In Berlin recently, an audience buzzed nervously when I suggested Europe can learn from America about integrating Muslims. Afterwards, several people confided to me that they know the US is getting something right. What is that something?

As I engage with young Muslims on both sides of the Atlantic, I see three factors: economics, diversity and faith. For plenty of Muslims in the US, ambition and initiative pay off. The Pew survey reinforces this lesson, telling us that 71 per cent of Muslim Americans believe most people in the US "can make it if they are willing to work hard".

Meanwhile, in Europe, young Muslims face blatant discrimination in employment, educational and social opportunities, even when they are citizens. Many subsist on welfare, which only gives them time to stew and surf the web for preachers who spew a rigid identity.

This is the path that led Mohammed Bouyeri to murder Dutch filmmaker Theo van Gogh.

In much of the US, diversity is a reason to intermingle. The Pew study reveals that most Muslims are close friends with non-Muslims.

In much of Europe, diversity has become an excuse to self-segregate. Many of Europe's mosques, and the Muslims who attend them, refuse to communicate in the language of their new surroundings. As a result, young Muslim men drift away from moderate religious authorities and fall for online opportunists. That is how Mohammad Sidique Khan, mastermind of the London Underground bombings, fell under the sway of "Sheik Google", the collective nickname for Islamist websites.

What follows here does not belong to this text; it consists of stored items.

-- ==== Sys2Proof/Word.lean ====
section
/-! DEFINITION. The word and byte of the machine (R9, R30, R49) and the two text types of its input (R3, R101). -/

namespace Sys2Proof

/-- A register, flag-test or table value: 16 bits (R30). -/
abbrev Word := BitVec 16

/-- A cell of data memory, or a device register: 8 bits (R47, R48, R49). -/
abbrev Byte := BitVec 8

/-- A token: a run of non-whitespace characters (R101). Tokens are compared exactly, case included. -/
abbrev Token := List Char

/-- One line of the program as text, comment included (R3, R100). -/
abbrev Line := List Char

end Sys2Proof
end

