-- ==== Sys2Proof/Machine/ParallelInterface.lean ====
section
/-! DEFINITION. The parallel interface (60_exceptions.md, R430 to R437). -/

namespace Sys2Proof.Machine

/-- `reg(a1, a0)`: the register the address lines select (R430). -/
def Ppi.selected (p : Ppi) : Byte :=
  match p.a1, p.a0 with
  | false, false => p.portA
  | false, true => p.portB
  | true, false => p.portC
  | true, true => p.ctrl

/-- `reg(a1, a0) <- b` (R430). -/
def Ppi.setSelected (p : Ppi) (b : Byte) : Ppi :=
  match p.a1, p.a0 with
  | false, false => { p with portA := b }
  | false, true => { p with portB := b }
  | true, false => { p with portC := b }
  | true, true => { p with ctrl := b }

/-- `set_address(a1, a0)`: each line must be 0 or 1, else an InvalidAddressLine event and no change (R431). -/
def ppiSetAddress (a1 a0 : Int) (s : State) : State :=
  if (a1 = 0 ∨ a1 = 1) ∧ (a0 = 0 ∨ a0 = 1) then
    { s with ppi := { s.ppi with a1 := decide (a1 = 1), a0 := decide (a0 = 1) } }
  else s.emit (.invalidAddressLine a1 a0)

/-- `set_control_lines(rd, wr, cs)`, active low (R432). -/
def ppiSetLines (rd wr cs : Bool) (s : State) : State :=
  { s with ppi := { s.ppi with rd := rd, wr := wr, cs := cs } }

/-- `write(b)`: chip-select and write-enable asserted, the latch takes the byte, then the selected register takes the
latch; else a GatedOff event and no change (R433). -/
def ppiWrite (b : Byte) (s : State) : State :=
  if s.ppi.cs = false ∧ s.ppi.wr = false then
    let latched := { s.ppi with data := b }
    { s with ppi := latched.setSelected latched.data }
  else s.emit (.gatedOff .write)

/-- `read()`: chip-select and read-enable asserted, the latch takes the selected register; else a GatedOff event and no
change (R434). -/
def ppiRead (s : State) : State :=
  if s.ppi.cs = false ∧ s.ppi.rd = false then { s with ppi := { s.ppi with data := s.ppi.selected } }
  else s.emit (.gatedOff .read)

/-- `get_data()` (R435). -/
def ppiGetData (s : State) : Byte := s.ppi.data

/-- What `configure_ports` reports of a port (R436). -/
inductive PortMode
  | input | output | invalid
  deriving DecidableEq, Repr

/-- The 2-bit mode field at bit position `at'` of the control register (R436). -/
def modeField (ctrl : Byte) (at' : Fin 7) : Nat := (ctrl.extractLsb' at'.val 2).toNat

/-- The report of one mode field: 0 is Input, 1 Output, anything else invalid (R436). -/
def portModeOf (m : Nat) : PortMode := if m = 0 then .input else if m = 1 then .output else .invalid

/-- The InvalidMode event of a port whose mode field is 2 or 3 (R436). -/
def modeDiags (p : Port) (m : Nat) : List Diag := if 2 ≤ m then [.invalidMode p m] else []

/-- `configure_ports()` for a setting of `P_PPI_MODE_FIELD`: the reports of A, B and C, and the events in that order;
no register changes (R436). -/
def ppiConfigurePorts (field : Port → Fin 7) (s : State) : State × PortMode × PortMode × PortMode :=
  let m (p : Port) : Nat := modeField s.ppi.ctrl (field p)
  (s.emitAll (modeDiags .A (m .A) ++ modeDiags .B (m .B) ++ modeDiags .C (m .C)),
    portModeOf (m .A), portModeOf (m .B), portModeOf (m .C))

/-- `PortAddress`: the address lines of a port, `(a1, a0)` (R340). -/
def portAddress : Port → Int × Int
  | .A => (0, 0)
  | .B => (0, 1)
  | .C => (1, 0)

end Sys2Proof.Machine
end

To Americans, it is not the fact of having faith that invites scrutiny, but what one is perceived to be doing with that faith. Western Europeans, still steeped in a backlash against the Catholic Church, often show suspicion or outright contempt to people of faith. Such secular fundamentalism leads some Muslims to believe they will never be accepted by their adopted countries. So why integrate?

Small wonder that young Muslims in Western Europe whisper to me: "I wish I lived in the US." The honesty doesn't end there. Muslim men in their 20s have complained to me that in an effort to appear sensitive, Europeans downplay shared values. This confuses many Muslim young people and creates a vacuum that radical clerics can exploit.

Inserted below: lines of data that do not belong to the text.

-- ==== Sys2Proof/Certificates/Slice0/Obligations.lean ====
section
/-! DEFINITION. The statements for the provers. A docstring names the rule a statement formalises and, where the rule
rests on a decision of the spec (92_eei_decisions.md) or on a choice of the model, the decision or the log entry. -/

open Sys2Proof
open Sys2Proof.Machine

/-! ## Reset and the fetch loop -/

/-- What reset leaves, for a run of any program `p` (R52, R500, R502; decisions D26, D29, D32, D36, D40): every register 0,
every flag false, Running, no segment, empty tables, stack and diagnostics, memory all 0, devices off, `P_TIMER_CHANNELS`
stopped channels, the PPI idle, every controller clear, the program the one given, and line 0 the first one fetched.
`State.reset` is the launch of the empty program (log 1). -/
def Obligations.ResetLeavesSpecValues : Prop :=
  State.reset = State.launch [] ∧
  ∀ p : List Line,
  (State.launch p).program = p ∧
  (State.launch p).fetch = p[0]? ∧
  (∀ r, (State.launch p).getReg r = 0) ∧
  (State.launch p).flags = { CF := false, PF := false, ZF := false, SF := false, OF := false, DF := false, IF := false } ∧
  (State.launch p).status = .running ∧
  (State.launch p).segment = .none ∧
  (∀ k, (State.launch p).dst.find? k = none ∧ (State.launch p).labels.find? k = none ∧
    (State.launch p).procs.find? k = none) ∧
  (State.launch p).cstack = [] ∧
  (∀ a, (State.launch p).readByte a = 0) ∧
  (∀ d, (State.launch p).devices.get d = false) ∧
  (State.launch p).timers = List.replicate Config.timerChannels
    { ctrl := 0, counter := 0, initial := 0, mode := 0, running := false } ∧
  (State.launch p).ppi = { ctrl := 0, portA := 0, portB := 0, portC := 0, a1 := false, a0 := false,
                           rd := true, wr := true, cs := true, data := 0 } ∧
  (∀ c : Pic, c = { IRR := 0, ISR := 0, IMR := 0, prio := [0, 1, 2, 3, 4, 5, 6, 7], nested := 0, ackLine := false } →
    (State.launch p).pic = (match Config.picCascade with
      | .single => .single c
      | .masterSlave => .masterSlave { master := c, cascadePending := false, slave := c })) ∧
  (State.launch p).diags = []

/-- A step runs the decoded line: `step` is `exec` of it with the loop's work after it, IP plus 1 modulo 65536, but for a
fatal error, after which IP keeps the line's index (R250, R251, R402; decisions D16, D17). -/
def Obligations.StepRunsDecodedLine : Prop :=
  ∀ (s : State) (line : Line) (i : Instr), s.status = .running → s.program[(s.getReg .IP).toNat]? = some line →
    decode line = .ok i →
    step s = finish (exec i s) ∧
    (∀ t, exec i s = .next t → t.Safe → step s = .next (t.setReg .IP (t.getReg .IP + 1))) ∧
    (∀ t, exec i s = .next t → ¬t.Safe → step s = .next t)
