/-! ### emit -/

@[simp] theorem State.emit_regs (s : State) (d : Diag) : (s.emit d).regs = s.regs := rfl
@[simp] theorem State.emit_flags (s : State) (d : Diag) : (s.emit d).flags = s.flags := rfl
@[simp] theorem State.emit_status (s : State) (d : Diag) : (s.emit d).status = s.status := rfl
@[simp] theorem State.emit_segment (s : State) (d : Diag) : (s.emit d).segment = s.segment := rfl
@[simp] theorem State.emit_dst (s : State) (d : Diag) : (s.emit d).dst = s.dst := rfl
@[simp] theorem State.emit_labels (s : State) (d : Diag) : (s.emit d).labels = s.labels := rfl
@[simp] theorem State.emit_procs (s : State) (d : Diag) : (s.emit d).procs = s.procs := rfl
@[simp] theorem State.emit_cstack (s : State) (d : Diag) : (s.emit d).cstack = s.cstack := rfl
@[simp] theorem State.emit_mem (s : State) (d : Diag) : (s.emit d).mem = s.mem := rfl
@[simp] theorem State.emit_devices (s : State) (d : Diag) : (s.emit d).devices = s.devices := rfl
@[simp] theorem State.emit_timers (s : State) (d : Diag) : (s.emit d).timers = s.timers := rfl
@[simp] theorem State.emit_ppi (s : State) (d : Diag) : (s.emit d).ppi = s.ppi := rfl
@[simp] theorem State.emit_pic (s : State) (d : Diag) : (s.emit d).pic = s.pic := rfl
@[simp] theorem State.emit_diags (s : State) (d : Diag) : (s.emit d).diags = s.diags ++ [d] := rfl
@[simp] theorem State.emit_program (s : State) (d : Diag) : (s.emit d).program = s.program := rfl
@[simp] theorem State.emit_getReg (s : State) (d : Diag) (q : Reg) : (s.emit d).getReg q = s.getReg q := rfl
@[simp] theorem State.emit_readByte (s : State) (d : Diag) (x : Nat) : (s.emit d).readByte x = s.readByte x := rfl

/-! ### raise -/

@[simp] theorem State.raise_regs (s : State) (e : FatalError) : (s.raise e).regs = s.regs := rfl
@[simp] theorem State.raise_flags (s : State) (e : FatalError) : (s.raise e).flags = s.flags := rfl
@[simp] theorem State.raise_status (s : State) (e : FatalError) : (s.raise e).status = .error e := rfl
@[simp] theorem State.raise_segment (s : State) (e : FatalError) : (s.raise e).segment = s.segment := rfl
@[simp] theorem State.raise_dst (s : State) (e : FatalError) : (s.raise e).dst = s.dst := rfl
@[simp] theorem State.raise_labels (s : State) (e : FatalError) : (s.raise e).labels = s.labels := rfl
@[simp] theorem State.raise_procs (s : State) (e : FatalError) : (s.raise e).procs = s.procs := rfl
@[simp] theorem State.raise_cstack (s : State) (e : FatalError) : (s.raise e).cstack = s.cstack := rfl
@[simp] theorem State.raise_mem (s : State) (e : FatalError) : (s.raise e).mem = s.mem := rfl
@[simp] theorem State.raise_devices (s : State) (e : FatalError) : (s.raise e).devices = s.devices := rfl
@[simp] theorem State.raise_timers (s : State) (e : FatalError) : (s.raise e).timers = s.timers := rfl
@[simp] theorem State.raise_ppi (s : State) (e : FatalError) : (s.raise e).ppi = s.ppi := rfl
@[simp] theorem State.raise_pic (s : State) (e : FatalError) : (s.raise e).pic = s.pic := rfl
@[simp] theorem State.raise_diags (s : State) (e : FatalError) : (s.raise e).diags = s.diags := rfl
@[simp] theorem State.raise_program (s : State) (e : FatalError) : (s.raise e).program = s.program := rfl
@[simp] theorem State.raise_getReg (s : State) (e : FatalError) (q : Reg) : (s.raise e).getReg q = s.getReg q := rfl
@[simp] theorem State.raise_readByte (s : State) (e : FatalError) (x : Nat) : (s.raise e).readByte x = s.readByte x := rfl

/-! ### overrun -/

@[simp] theorem State.overrun_regs (s : State) : (s.overrun).regs = s.regs := rfl
@[simp] theorem State.overrun_flags (s : State) : (s.overrun).flags = s.flags := rfl
@[simp] theorem State.overrun_status (s : State) : (s.overrun).status = .overrun := rfl
@[simp] theorem State.overrun_segment (s : State) : (s.overrun).segment = s.segment := rfl
@[simp] theorem State.overrun_dst (s : State) : (s.overrun).dst = s.dst := rfl
@[simp] theorem State.overrun_labels (s : State) : (s.overrun).labels = s.labels := rfl
@[simp] theorem State.overrun_procs (s : State) : (s.overrun).procs = s.procs := rfl
@[simp] theorem State.overrun_cstack (s : State) : (s.overrun).cstack = s.cstack := rfl
@[simp] theorem State.overrun_mem (s : State) : (s.overrun).mem = s.mem := rfl
@[simp] theorem State.overrun_devices (s : State) : (s.overrun).devices = s.devices := rfl
@[simp] theorem State.overrun_timers (s : State) : (s.overrun).timers = s.timers := rfl
@[simp] theorem State.overrun_ppi (s : State) : (s.overrun).ppi = s.ppi := rfl
@[simp] theorem State.overrun_pic (s : State) : (s.overrun).pic = s.pic := rfl
@[simp] theorem State.overrun_diags (s : State) : (s.overrun).diags = s.diags := rfl
@[simp] theorem State.overrun_program (s : State) : (s.overrun).program = s.program := rfl
@[simp] theorem State.overrun_getReg (s : State) (q : Reg) : (s.overrun).getReg q = s.getReg q := rfl
@[simp] theorem State.overrun_readByte (s : State) (x : Nat) : (s.overrun).readByte x = s.readByte x := rfl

Translation: a common aspiration such as the American dream is crucial to giving Muslims a sense of belonging to something larger and more dynamic than cultural enclaves.

But what about the Patriot Act and Guantanamo Bay? The answer always comes back that these are unfortunate and unjust exceptions. In the US, they say, you can be more than a Muslim. You are a member of the wider public.

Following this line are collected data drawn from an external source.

theorem State.memWrite2_nat_above (h : 254 < n) (v : Word) : s.memWrite2 n v = .error (.addressing (.address n)) := by
  rw [State.memWrite2_eq, if_neg (by omega)]

end

/-! ## A completed line, and the first error of one -/

section
variable {s : State} {α β : Type} {x : Except FatalError α} {y : α → Except FatalError β} {g : α → β → State}

theorem commit_two_ok {a : α} {b : β} (hx : x = .ok a) (hy : y a = .ok b) :
    commit s (x >>= fun a => y a >>= fun b => .ok (g a b)) = .next (g a b) := by
  rw [commit_bind_ok hx, commit_bind_ok hy, commit_ok]

theorem commit_two_error {a : α} {e : FatalError} (hx : x = .ok a) (hy : y a = .error e) :
    commit s (x >>= fun a => y a >>= fun b => .ok (g a b)) = .next (s.raise e) := by
  rw [commit_bind_ok hx, commit_bind_error hy]

end

section
variable {s : State}

theorem exec_movsb (hs : (s.getReg .SI).toNat ≤ 255) (hd : (s.getReg .DI).toNat ≤ 255) :
    exec .movsb s =
      .next ((s.writeByte (s.getReg .DI).toNat (s.readByte (s.getReg .SI).toNat)).stepPointers 1) := by
  simp only [exec, execMovsb]
  exact commit_two_ok (s.memRead1_nat hs) (s.memWrite1_nat hd _)

theorem exec_movsw (hs : (s.getReg .SI).toNat ≤ 254) (hd : (s.getReg .DI).toNat ≤ 254) :
    exec .movsw s =
      .next (((s.writeByte (s.getReg .DI).toNat (s.readByte (s.getReg .SI).toNat)).writeByte ((s.getReg .DI).toNat + 1)
        (s.readByte ((s.getReg .SI).toNat + 1))).stepPointers 2) := by
  have hword := s.memWrite2_nat hd (joinBytes (s.readByte (s.getReg .SI).toNat) (s.readByte ((s.getReg .SI).toNat + 1)))
  rw [hiByte_joinBytes, loByte_joinBytes] at hword
  simp only [exec, execMovsw]
  exact commit_two_ok (s.memRead2_nat hs) hword

theorem exec_cmpsb (hs : (s.getReg .SI).toNat ≤ 255) (hd : (s.getReg .DI).toNat ≤ 255) :
    exec .cmpsb s =
      .next ((s.compare (zext (s.readByte (s.getReg .SI).toNat)) (zext (s.readByte (s.getReg .DI).toNat))).stepPointers
        1) := by
  simp only [exec, execCmpsb]
  exact commit_two_ok (s.memRead1_nat hs) (s.memRead1_nat hd)

theorem exec_cmpsw {a b : Word} (ha : s.memRead2 (s.getReg .SI).toNat = .ok a)
    (hb : s.memRead2 (s.getReg .DI).toNat = .ok b) : exec .cmpsw s = .next ((s.compare a b).stepPointers 2) := by
  simp only [exec, execCmpsw]
  exact commit_two_ok ha hb

/-- A pointer goes up by the width, or down where DF is set (R289). -/
theorem State.stepPointers_pointer {r : Reg} (hr : r = .SI ∨ r = .DI) (w : Word) :
    (s.stepPointers w).getReg r = if s.flags.DF then s.getReg r - w else s.getReg r + w := by
  rw [State.stepPointers_getReg, if_pos hr, delta]
  split
  · rw [BitVec.sub_eq_add_neg]
  · rfl

end

/-- Settles O37: the bytes read are the bytes written, and the pointers move after the writes. -/
theorem stringMoves : Obligations.StringMoves := by
  refine fun s => ⟨fun hs hd => ?byte, fun hs hd => ?word⟩
  case byte =>
    exact ⟨_, exec_movsb hs hd, rfl, fun x => by rw [State.stepPointers_readByte, State.writeByte_readByte],
      State.stepPointers_pointer (.inl rfl) 1, State.stepPointers_pointer (.inr rfl) 1⟩
  case word =>
    refine ⟨_, exec_movsw hs hd, rfl, fun x => ?_, State.stepPointers_pointer (.inl rfl) 2,
      State.stepPointers_pointer (.inr rfl) 2⟩
    rw [State.stepPointers_readByte, State.writeByte_readByte, State.writeByte_readByte]
    by_cases hx : x = (s.getReg .DI).toNat
    · rw [if_pos hx, if_pos hx, if_neg (by omega)]
    · rw [if_neg hx, if_neg hx]

/-! ## The flags of a comparison (R292, R293) -/

theorem State.compare_flags_eq (s : State) (a b : Word) :
    (s.compare a b).flags = { s.flags with
      CF := decide (a.toNat < b.toNat)
      OF := decide (a.msb ≠ b.msb ∧ (a - b).msb ≠ a.msb)
      ZF := decide (a = b)
      SF := (a - b).msb } := by
  have hzero : a - b = 0 ↔ a = b := by
    constructor
    · intro h
      bv_omega
    · rintro rfl
      exact BitVec.sub_self a
  simp only [State.compare_flags, aluSub_eq, hzero]

theorem zext_toNat (b : Byte) : (zext b).toNat = b.toNat := by
  have hb := b.isLt
  rw [zext, BitVec.toNat_setWidth]
  omega

/-- Two zero-extended bytes have no sign, and their difference is negative where it borrows. -/
theorem msb_zext_sub_zext (a b : Byte) :
    (zext a).msb = false ∧ (zext b).msb = false ∧
      (zext a - zext b).msb = decide ((zext a).toNat < (zext b).toNat) := by
  have ha := a.isLt
  have hb := b.isLt
  simp only [BitVec.msb_eq_decide, BitVec.toNat_sub, zext_toNat, decide_eq_false_iff_not, decide_eq_decide]
  omega

/-- Settles O38: the flags are those of the subtraction; of two bytes it cannot overflow. -/
theorem stringCompares : Obligations.StringCompares := by
  refine fun s a b => ⟨fun hs hd ha hb => ?byte, fun ha hb => ?word⟩
  case byte =>
    obtain rfl : a = zext _ := ha
    obtain rfl : b = zext _ := hb
    refine ⟨_, exec_cmpsb hs hd, rfl, ?_, rfl, State.stepPointers_pointer (.inl rfl) 1,
      State.stepPointers_pointer (.inr rfl) 1⟩
    obtain ⟨hma, hmb, hsub⟩ := msb_zext_sub_zext (s.readByte (s.getReg .SI).toNat) (s.readByte (s.getReg .DI).toNat)
    rw [State.stepPointers_flags, State.compare_flags_eq, hma, hmb, hsub]
    simp
  case word =>
    exact ⟨_, exec_cmpsw ha hb, rfl, State.compare_flags_eq s a b, rfl, State.stepPointers_pointer (.inl rfl) 2,
      State.stepPointers_pointer (.inr rfl) 2⟩

/-- Settles O40: the source is accessed first, and the first address out of range is the one raised. -/
theorem stringRangeErrors : Obligations.StringRangeErrors := by
  refine fun s => ⟨fun i hi => ⟨fun hs => ?byteSource, fun hs hd => ?byteDest⟩,
    fun i hi => ⟨fun hs => ?wordSource, fun hs hd => ?wordDest⟩⟩
  all_goals
    simp only [List.mem_cons, List.not_mem_nil, or_false] at hi
    rcases hi with rfl | rfl <;> simp only [exec, execMovsb, execCmpsb, execMovsw, execCmpsw]
  case byteSource.inl => exact commit_bind_error (s.memRead1_nat_above hs)
  case byteSource.inr => exact commit_bind_error (s.memRead1_nat_above hs)
  case byteDest.inl => exact commit_two_error (s.memRead1_nat hs) (s.memWrite1_nat_above hd _)
  case byteDest.inr => exact commit_two_error (s.memRead1_nat hs) (s.memRead1_nat_above hd)
  case wordSource.inl => exact commit_bind_error (s.memRead2_nat_above hs)
  case wordSource.inr => exact commit_bind_error (s.memRead2_nat_above hs)
  case wordDest.inl => exact commit_two_error (s.memRead2_nat hs) (s.memWrite2_nat_above hd _)
  case wordDest.inr => exact commit_two_error (s.memRead2_nat hs) (s.memRead2_nat_above hd)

Naive? Not according to the Pew study. More than half of Muslims in the US identify themselves as Americans first, easily eclipsing patriotism among Muslims in Germany, Spain or Britain.

Clearly, the US has retained its genius as a nation of immigrants.

To be sure, there is a long way to go in giving non-immigrant Muslims, especially African-Americans, a sense of belonging. Most are not among the better educated, wealthier and politically influential Americans that so many South Asian, Iranian and Arab Muslims are.

However, that gap is the product of America's persistent racial battle. It has almost nothing to do with a fear of Islam.

For the all the slogans, accusations and fulminations of the Islam industry's lobbyists, fear is not what mainstream Americans feel about Muslims. Just ask the 73 per cent of Muslims who told Pew that they have never been discriminated against in the US.

Europe, take notes. America, take a break from self-flagellation. Reformist Muslims, take your cue. In the US, you have the possibility of a voice. Islam's better angels depend on it.